Nous voyons par ce dialogue entre Notre Seigneur et Saint Pierre que rien ne pourrait faire de quelqu’un un plus grand usurpateur qu’un prétendant à la papauté qui ne professerait pas la foi catholique, car l’expression de cette autorité repose directement sur la profession de la foi du pape. Ainsi, ce qui destitue de la papauté, est la défection de la foi catholique. Et celui qui fait défection devient l’imposteur, le charlatan, le faux pasteur ou encore le loup.
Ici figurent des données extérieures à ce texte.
-- ==== Sys2Proof/Certificates/Slice0/Obligations.lean ====
section
/-! DEFINITION. The statements about the FC54 frame codec for the provers. Each docstring names the rule of spec/ it
formalises. `script` and `reply` are the model's own fields (log entries 1 and 2). -/

open Sys2Proof Sys2Proof.Machine

/-! ## Reset, invariants, the step -/

/-- spec/10 R27 (decision D23): after reset every register is zero, LAST is 0 and CMD reads 0x00. -/
def Obligations.ResetIsAllZero : Prop :=
  (∀ i < 16, byteAt State.reset.sh i = 0#8 ∧ byteAt State.reset.dh i = 0#8 ∧ byteAt State.reset.pl i = 0#8)
    ∧ (∀ i < 6, byteAt State.reset.sp i = 0#8 ∧ byteAt State.reset.dp i = 0#8)
    ∧ State.reset.shl = 0#8 ∧ State.reset.spl = 0#8 ∧ State.reset.dhl = 0#8 ∧ State.reset.dpl = 0#8
    ∧ State.reset.seq = 0#1 ∧ (∀ i < 3, byteAt State.reset.ck i = 0#8) ∧ State.reset.pll = 0#8
    ∧ (∀ i < 54, byteAt State.reset.fb i = 0#8) ∧ State.reset.fbl = 0#8
    ∧ State.reset.status = 0x00#8 ∧ State.reset.err = 0#1 ∧ State.reset.cause = 0#3
    ∧ State.reset.last = 0#1 ∧ State.reset.read 0x4C#8 = 0x00#8

/-- The invariants of spec/10 R23 (an inference the spec marks) and the STATUS values of spec/10 R20 hold at reset. -/
def Obligations.ResetMeetsStateInvariants : Prop := State.reset.Inv ∧ State.reset.StatusLegal

/-- spec/10 R23 (an inference the spec marks): every step keeps the state invariants. -/
def Obligations.StepKeepsStateInvariants : Prop :=
  ∀ s t : State, s.Inv → step s = .next t → t.Inv

/-- From the sentence of spec/10 R20 "The values the byte can take are 0x00, 0x03, 0x05, 0x07, 0x09 and 0x0F": every
step keeps STATUS among them, whatever the other registers hold. -/
def Obligations.StepKeepsStatusLegal : Prop :=
  ∀ s t : State, s.StatusLegal → step s = .next t → t.StatusLegal

/-- spec/70 R130 (decision D23): from any state whatever, the reset event gives the all-zero state; what the host will
apply after it stays (the model's own field, log entry 1). -/
def Obligations.ResetEventGivesAllZero : Prop :=
  ∀ (s : State) (rest : List HostEvent), s.script = .reset :: rest →
    step s = .next
      { sh := Vector.replicate 16 0#8, shl := 0#8, sp := Vector.replicate 6 0#8, spl := 0#8
        dh := Vector.replicate 16 0#8, dhl := 0#8, dp := Vector.replicate 6 0#8, dpl := 0#8
        seq := 0#1, ck := Vector.replicate 3 0#8, pl := Vector.replicate 16 0#8, pll := 0#8
        fb := Vector.replicate 54 0#8, fbl := 0#8, status := 0x00#8, script := rest, reply := none }

/-- spec/43 R108 (an inference the spec marks): a step whose event is a word runs the transaction the word decodes to; so
does one whose event is a well-formed transaction's word. The event leaves the host's stream and no byte is returned but
by a read (the model's own fields, log entries 1 and 2). -/
def Obligations.StepRunsDecodedTransaction : Prop :=
  ∀ (s : State) (rest : List HostEvent),
    (∀ w, s.script = .word w :: rest → step s = exec (decode w) { s with script := rest, reply := none })
    ∧ ∀ i : Instr, i.WellFormed → s.script = .word (encode i) :: rest →
        step s = exec i { s with script := rest, reply := none }

/-- spec/43 R108, spec/60 R121, spec/70 R147 (inferences the spec marks): every step from every state answers a next
state; nothing stops the block. -/
def Obligations.StepAlwaysAnswersNext : Prop :=
  ∀ s : State, ∃ t, step s = .next t

/-- spec/60 R127, "the block is idle between transactions and holds its state": with nothing to apply, the step changes
nothing. That an idle block answers a step at all is the model's choice (log entry 10). -/
def Obligations.IdleBlockHoldsState : Prop :=
  ∀ s : State, s.script = [] → step s = .next s

/-- The model's own convention (log entries 1 and 6): a word the table decoder reads, placed with `withFetchWord`, is the
transaction the next step runs. -/
def Obligations.PlacedWordRunsNext : Prop :=
  ∀ (s : State) (nbits w : Nat) (i : Instr), decodeTableWord nbits w = some i →
    step (s.withFetchWord nbits w) = exec i { s with reply := none }

/-! ## Encodings -/

/-- spec/30 R53 to R55: decoding a well-formed transaction's word gives it back, every operand at every value. -/
def Obligations.DecodeOfEncode : Prop :=
  ∀ i : Instr, i.WellFormed → decode (encode i) = i

/-- spec/30 R53 to R56: every word decodes to a well-formed transaction, whose word is the word itself for a write, and
the word with its ignored bits 7:0 cleared for a read (log entry 8). -/
def Obligations.EncodeOfDecode : Prop :=
  ∀ w : TxWord, (decode w).WellFormed
    ∧ (w.getLsbD 16 = true → encode (decode w) = w)
    ∧ (w.getLsbD 16 = false → encode (decode w) = w &&& 0x1FF00#17)

/-- spec/30 R56 (an inference the spec marks): every word matches a row of the opcode table, and the first row that
matches is the decoded transaction's. -/
def Obligations.DecodeTakesFirstMatchingRow : Prop :=
  ∀ w : TxWord, ∃ r, firstRow w = some r ∧ r.mnemonic = (decode w).mnemonic

/-- spec/30 R55 (decision D4): a write to address 0x4C is the command its data byte codes; every other byte is the
illegal command. -/
def Obligations.CommandCodesDecode : Prop :=
  decode 0x14C01#17 = .cks ∧ decode 0x14C02#17 = .enc ∧ decode 0x14C03#17 = .dec
    ∧ ∀ d : Byte, d = 0x00#8 ∨ 0x04#8 ≤ d → decode (BitVec.ofNat 17 (0x14C00 + d.toNat)) = .illcmd d

/-- spec/30 R54 (decision D4): a word with bit 16 clear is a read of its address whatever its bits 7:0; one with bit 16
set is a write of its data to its address, but for the command address. -/
def Obligations.TransactionKindsDecode : Prop :=
  (∀ a z : Byte, decode (BitVec.ofNat 17 (a.toNat * 256 + z.toNat)) = .hrd a)
    ∧ ∀ a d : Byte, a ≠ 0x4C#8 → decode (BitVec.ofNat 17 (0x10000 + a.toNat * 256 + d.toNat)) = .hwr a d

/-- Words of spec/95 section 3.5 and of the rules' examples, one for every row of the opcode table. -/
def Obligations.SampleWordsDecode : Prop :=
  decode 0x14C01#17 = .cks ∧ decode 0x14C02#17 = .enc ∧ decode 0x14C03#17 = .dec ∧ decode 0x14C00#17 = .illcmd 0x00#8
    ∧ decode 0x14C04#17 = .illcmd 0x04#8 ∧ decode 0x140FF#17 = .hwr 0x40#8 0xFF#8
    ∧ decode 0x13048#17 = .hwr 0x30#8 0x48#8 ∧ decode 0x0AD00#17 = .hrd 0xAD#8 ∧ decode 0x04C00#17 = .hrd 0x4C#8

/-! ## Host reads -/

/-- spec/43 R105 (decisions D3, D22): a read of each address returns the byte the register map gives there, and no
register changes. -/
def Obligations.HrdReturnsMappedByte : Prop :=
  ∀ s : State,
    (∀ i < 16, exec (.hrd (BitVec.ofNat 8 (0x00 + i))) s = .next { s with reply := some (byteAt s.sh i) })
    ∧ (∀ i < 6, exec (.hrd (BitVec.ofNat 8 (0x10 + i))) s = .next { s with reply := some (byteAt s.sp i) })
    ∧ (∀ i < 16, exec (.hrd (BitVec.ofNat 8 (0x18 + i))) s = .next { s with reply := some (byteAt s.dh i) })
    ∧ (∀ i < 6, exec (.hrd (BitVec.ofNat 8 (0x28 + i))) s = .next { s with reply := some (byteAt s.dp i) })
    ∧ (∀ i < 16, exec (.hrd (BitVec.ofNat 8 (0x30 + i))) s = .next { s with reply := some (byteAt s.pl i) })
    ∧ exec (.hrd 0x40#8) s = .next { s with reply := some s.shl }
    ∧ exec (.hrd 0x41#8) s = .next { s with reply := some s.spl }
    ∧ exec (.hrd 0x42#8) s = .next { s with reply := some s.dhl }
    ∧ exec (.hrd 0x43#8) s = .next { s with reply := some s.dpl }
    ∧ exec (.hrd 0x44#8) s = .next { s with reply := some s.pll }
    ∧ exec (.hrd 0x45#8) s = .next { s with reply := some (if s.seq = 1#1 then 0x01#8 else 0x00#8) }
    ∧ (∀ i < 3, exec (.hrd (BitVec.ofNat 8 (0x46 + i))) s = .next { s with reply := some (byteAt s.ck i) })
    ∧ (s.pll.toNat ≤ 16 →
        exec (.hrd 0x49#8) s = .next { s with reply := some (if s.HoldsTerminator then 0x01#8 else 0x00#8) })
    ∧ exec (.hrd 0x4A#8) s = .next { s with reply := some s.status }
    ∧ exec (.hrd 0x4B#8) s = .next { s with reply := some s.fbl }
    ∧ exec (.hrd 0x4C#8) s = .next { s with reply := some 0x00#8 }
    ∧ (∀ i < 54, exec (.hrd (BitVec.ofNat 8 (0x80 + i))) s = .next { s with reply := some (byteAt s.fb i) })
    ∧ ∀ a, ReservedAddr a → exec (.hrd a) s = .next { s with reply := some 0x00#8 }

/-- spec/20 R32 (decision D22): a read of a reserved address returns 0x00, a write is ignored, and neither changes any
register. -/
def Obligations.ReservedAddressesInert : Prop :=
  ∀ (s : State) (a d : Byte), ReservedAddr a →
    exec (.hrd a) s = .next { s with reply := some 0x00#8 } ∧ exec (.hwr a d) s = .next s

/-- spec/10 R22 (decision D28): LAST reads 1 exactly when a byte of the supplied payload is 46, 0 otherwise; no command
and no write stores it (two states with the same PL and PLL read the same). -/
def Obligations.LastIsViewOfPayload : Prop :=
  (∀ s : State, s.pll.toNat ≤ 16 →
    (s.HoldsTerminator → exec (.hrd 0x49#8) s = .next { s with reply := some 0x01#8 })
    ∧ (¬ s.HoldsTerminator → exec (.hrd 0x49#8) s = .next { s with reply := some 0x00#8 })
    ∧ (s.last = 1#1 ↔ s.HoldsTerminator))
  ∧ ∀ s t : State, t.pl = s.pl → t.pll = s.pll → t.last = s.last

/-! ## Host writes and command dispatch -/

/-- spec/43 R106 (decisions D3, D8, D14, D22): a write of each address changes the one register named and nothing else;
length registers clamp, SEQ keeps bit 0; at 0x4C the command coded by the byte runs; every other address ignores it. -/
def Obligations.HwrWritesNamedRegister : Prop :=
  ∀ (s : State) (d : Byte),
    (∀ (i : Nat) (h : i < 16), exec (.hwr (BitVec.ofNat 8 (0x00 + i)) d) s = .next { s with sh := s.sh.set i d h })
    ∧ (∀ (i : Nat) (h : i < 6), exec (.hwr (BitVec.ofNat 8 (0x10 + i)) d) s = .next { s with sp := s.sp.set i d h })
    ∧ (∀ (i : Nat) (h : i < 16), exec (.hwr (BitVec.ofNat 8 (0x18 + i)) d) s = .next { s with dh := s.dh.set i d h })
    ∧ (∀ (i : Nat) (h : i < 6), exec (.hwr (BitVec.ofNat 8 (0x28 + i)) d) s = .next { s with dp := s.dp.set i d h })
    ∧ (∀ (i : Nat) (h : i < 16), exec (.hwr (BitVec.ofNat 8 (0x30 + i)) d) s = .next { s with pl := s.pl.set i d h })
    ∧ exec (.hwr 0x40#8 d) s = .next { s with shl := if d ≤ 16#8 then d else 16#8 }
    ∧ exec (.hwr 0x41#8 d) s = .next { s with spl := if d ≤ 6#8 then d else 6#8 }
    ∧ exec (.hwr 0x42#8 d) s = .next { s with dhl := if d ≤ 16#8 then d else 16#8 }
    ∧ exec (.hwr 0x43#8 d) s = .next { s with dpl := if d ≤ 6#8 then d else 6#8 }
    ∧ exec (.hwr 0x44#8 d) s = .next { s with pll := if d ≤ 16#8 then d else 16#8 }
    ∧ exec (.hwr 0x45#8 d) s = .next { s with seq := if d.getLsbD 0 then 1#1 else 0#1 }
    ∧ exec (.hwr 0x4B#8 d) s = .next { s with fbl := d }
    ∧ (∀ (i : Nat) (h : i < 54), exec (.hwr (BitVec.ofNat 8 (0x80 + i)) d) s = .next { s with fb := s.fb.set i d h })
    ∧ (∀ a, IgnoredAddr a → exec (.hwr a d) s = .next s)
    ∧ exec (.hwr 0x4C#8 0x01#8) s = exec .cks s ∧ exec (.hwr 0x4C#8 0x02#8) s = exec .enc s
    ∧ exec (.hwr 0x4C#8 0x03#8) s = exec .dec s
    ∧ (d = 0x00#8 ∨ 0x04#8 ≤ d → exec (.hwr 0x4C#8 d) s = .next { s with status := 0x0F#8 })

/-- From spec/20 R36: a plain write completes, every other address reads as before (LAST apart, when PL or PLL is
written), and the address itself reads as the register map's notes say (spec/20 R31). -/
def Obligations.WriteChangesOnlyItsAddress : Prop :=
  ∀ (s : State) (a d : Byte), a ≠ 0x4C#8 → ∃ t, exec (.hwr a d) s = .next t
    ∧ (∀ b : Byte, b ≠ a → b ≠ 0x49#8 → t.read b = s.read b)
    ∧ (¬ (0x30#8 ≤ a ∧ a ≤ 0x3F#8) → a ≠ 0x44#8 → t.read 0x49#8 = s.read 0x49#8)
    ∧ t.read a =
        if IgnoredAddr a then s.read a
        else if a = 0x40#8 ∨ a = 0x42#8 ∨ a = 0x44#8 then (if d ≤ 16#8 then d else 16#8)
        else if a = 0x41#8 ∨ a = 0x43#8 then (if d ≤ 6#8 then d else 6#8)
        else if a = 0x45#8 then d &&& 0x01#8
        else d

/-- spec/43 R107 (decisions D4, D21): as one step with the write itself, a write to address 0x4C runs the command its
byte codes, and raises IllegalCommand for every other byte; nothing is stored at 0x4C, which still reads 0x00. -/
def Obligations.CommandWriteRunsCommand : Prop :=
  ∀ (s : State) (d : Byte) (rest : List HostEvent), s.script = .word (BitVec.ofNat 17 (0x14C00 + d.toNat)) :: rest →
    (d = 0x01#8 → step s = exec .cks { s with script := rest, reply := none })
    ∧ (d = 0x02#8 → step s = exec .enc { s with script := rest, reply := none })
    ∧ (d = 0x03#8 → step s = exec .dec { s with script := rest, reply := none })
    ∧ (d = 0x00#8 ∨ 0x04#8 ≤ d → step s = .next { s with script := rest, reply := none, status := 0x0F#8 })
    ∧ ∀ t : State, step s = .next t → t.read 0x4C#8 = 0x00#8

/-! ## Exceptions and STATUS -/

/-- spec/60 R118 (decision D21): the illegal command records cause 7 with ERR = 1, and changes nothing else. -/
def Obligations.IllegalCommandRecordsCauseSeven : Prop :=
  ∀ (s : State) (d : Byte), d ≠ 0x01#8 → d ≠ 0x02#8 → d ≠ 0x03#8 →
    exec (.illcmd d) s = .next { s with status := 0x0F#8 }
    ∧ ∀ t, exec (.illcmd d) s = .next t → t.err = 1#1 ∧ t.cause = 7#3

/-- spec/60 R119 (decision D20): a raise writes STATUS with (c << 1) | 1, for an illegal command 0x0F, and nothing
else. -/
def Obligations.RaiseWritesStatusOnly : Prop :=
  ∀ s : State,
    s.raise .length = { s with status := 0x03#8 } ∧ s.raise .srcPort = { s with status := 0x05#8 }
    ∧ s.raise .dstPort = { s with status := 0x07#8 } ∧ s.raise .seq = { s with status := 0x09#8 }
    ∧ s.raise .illegalCmd = { s with status := 0x0F#8 }
    ∧ ∀ c : Cause, (s.raise c).status = (c.code.setWidth 8 <<< 1) ||| 1#8 ∧ (s.raise c).err = 1#1
        ∧ (s.raise c).cause = c.code

/-- spec/60 R115: FrameFormatError is raised only by DEC (causes 1 to 4) and IllegalCommand only by a write of an
undefined code (cause 7); CKS and ENC end with ERR = 0, and HRD and plain HWR leave STATUS alone. -/
def Obligations.OnlyDecAndIllegalCodesRaise : Prop :=
  ∀ s : State,
    (∃ t, exec .cks s = .next t ∧ t.err = 0#1)
    ∧ (∃ t, exec .enc s = .next t ∧ t.err = 0#1)
    ∧ (∀ a, ∃ t, exec (.hrd a) s = .next t ∧ t.status = s.status)
    ∧ (∀ a d, a ≠ 0x4C#8 → ∃ t, exec (.hwr a d) s = .next t ∧ t.status = s.status)
    ∧ (∃ t, exec .dec s = .next t
        ∧ (t.status = 0x00#8 ∨ (t.err = 1#1 ∧ t.cause ∈ [1#3, 2#3, 3#3, 4#3])))
    ∧ ∀ d, ¬ isCommandCode d → ∃ t, exec (.illcmd d) s = .next t ∧ t.err = 1#1 ∧ t.cause = 7#3

/-- From spec/60 R119, "Errors are precise: the state is exactly the state before the failing command, plus the new
STATUS": over all well-formed transactions, one that leaves ERR = 1 where it wrote STATUS changed STATUS only. -/
def Obligations.ErrorsArePrecise : Prop :=
  ∀ (i : Instr) (s t : State), i.WellFormed → exec i s = .next t → t.err = 1#1 → t.status ≠ s.status →
    t = { s with status := t.status }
Pour cette raison, nous devons résister de toutes nos forces aux illusions trompeuses de la hiérarchie de Vatican 2, qui cherche à placer le camp traditionaliste sous son pouvoir. Cela serait admettre l’hérétique comme vrai successeur de Saint Pierre et l’hérésie de Vatican 2 comme la vraie foi. Cela ferait de la basilique de Latran, un temple d’hérésie et cela serait admettre la victoire des portes de l’enfer. Nous devons aussi rejeter l’idée selon laquelle le rejet de ces antipapes serait une simple affaire d’opinion, à savoir que notre pratique de la Foi, ce que nous tenons pour sacré et vrai par la Foi, ne serait qu’une opinion. Notre rejet de Vatican 2 n’est pas fondé sur un simple opinion, mais bien sur le roc de la Foi, car c’est Dieu Lui-même qui nous a fait connaître ces choses. Et parce que nous sommes contraints à tant de sacrifices pour faire ce que nous faisons, car, ne serait-il pas plus aisé pour vous autres que de demeurer dans les « paroisses » [de Vatican 2], de suivre le mouvement, de faire avec…n’auriez vous pas moins de problèmes avec vos familles ? Votre situation financière, ne serait-elle pas bien meilleure ? Car il n’y aurait certes pas à reconstruire ce qui a été ravagé par Vatican 2 ! Oui, tout ceci serait vraiment plus simple, mais d’aucuns osent encore affirmer que ce n’est qu’une question d’opinion qui nous a conduit à cela ? Non, c’est la Foi, la Foi de Saint Pierre, qui ne change pas, qui ne peut être changée et qui durera jusqu’à la fin des temps.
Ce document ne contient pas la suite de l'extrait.